**What the task asks**
Below are some entries. Copy each line in them that holds "State".

**Information provided**
== Segment start ==
theorem missedPoll_keeps (sp : Spout) : k (missedPoll sp s) = k s := by
  unfold missedPoll; dsimp only
  generalize (if 3 ≤ (s.spouts.get sp).missed then 3 else (s.spouts.get sp).missed + 1) = n
  split
  · rw [tcuKnown_keeps hk.toKeepsBlock, testOverreach_keeps hk, becomeLost_keeps hk]; split
    · rw [dropTarget_keeps hk, setSpout_keeps hk]
    · exact setSpout_keeps hk s _ _
  · exact setSpout_keeps hk s _ _

end Travel

/-! ## The arbiter -/

section Line
variable (hk : KeepsLine k) (s : State)
include hk

theorem startTransaction_keeps (w : Work) (st kd : Byte) (p : List Byte) : k (startTransaction w st kd p s) = k s :=
  hk.line _ _

theorem gateOnLine_keeps (sp : Spout) (x : Setting) (c : Carrier) : k (gateOnLine sp x c s) = k s := by
  unfold gateOnLine; rw [activationTest_keeps hk.toKeepsPlan]; exact hk.gates _ _

theorem startOrder_keeps (o : OrderKind) (p : Poster) (st : Byte) (n : Nat) : k (startOrder o p st n s) = k s := by
  unfold startOrder; dsimp only; split
  · unfold gateOrdered; split
    · exact startTransaction_keeps hk s _ _ _ _
    · rw [gateOnLine_keeps hk, startTransaction_keeps hk]
  · exact startTransaction_keeps hk s _ _ _ _

theorem startPoll_keeps (p : Poll) : k (startPoll p s) = k s := by
  unfold startPoll; rw [startTransaction_keeps hk]; exact (hk.line _ _).trans (hk.polls _ _)

theorem startRelay_keeps (e : RelayEntry) (b : RelayBody) : k (startRelay e b s) = k s := by
  have h : ∀ q, k (setLastServed .relays (s.withRelayQueue q)) = k s := fun q =>
    (hk.line _ _).trans (hk.relayQueue _ _)
  unfold startRelay; dsimp only; split
  · rw [gateOnLine_keeps hk, startTransaction_keeps hk, h]
  · rw [startTransaction_keeps hk, h]

theorem arbiterRun_keeps (fuel : Nat) : k (arbiterRun fuel s) = k s := by
  induction fuel generalizing s with
  | zero => rfl
  | succ fuel ih =>
    unfold arbiterRun; split
    · rw [startOrder_keeps hk]; exact hk.orders _ _
    · split
      · exact startPoll_keeps hk s _
      · split
        · exact startRelay_keeps hk s _ _
        · rw [ih, withdrawMove_keeps hk.toKeepsTravel, refuseEntry_keeps hk.toKeepsBlock]
      · exact startPoll_keeps hk s _
      · rfl

/-- The arbiter writes nothing but the field line, its queues, gate records, relay entries and what follows from a
withdrawn MOVE. -/
theorem arbitrate_keeps : k (arbitrate s) = k s := by
  unfold arbitrate; split
  · exact arbiterRun_keeps hk s _
  · rfl

end Line

/-! ## DMON -/

section Dust
variable (hk : KeepsDust k) (s : State)
include hk

theorem pollDue_keeps (p : Poll) : k (pollDue p s) = k s := by
  unfold pollDue; split
  · rfl
  · exact hk.polls _ _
== Segment end ==
**Task solution**
variable (hk : KeepsLine k) (s : State)
variable (hk : KeepsDust k) (s : State)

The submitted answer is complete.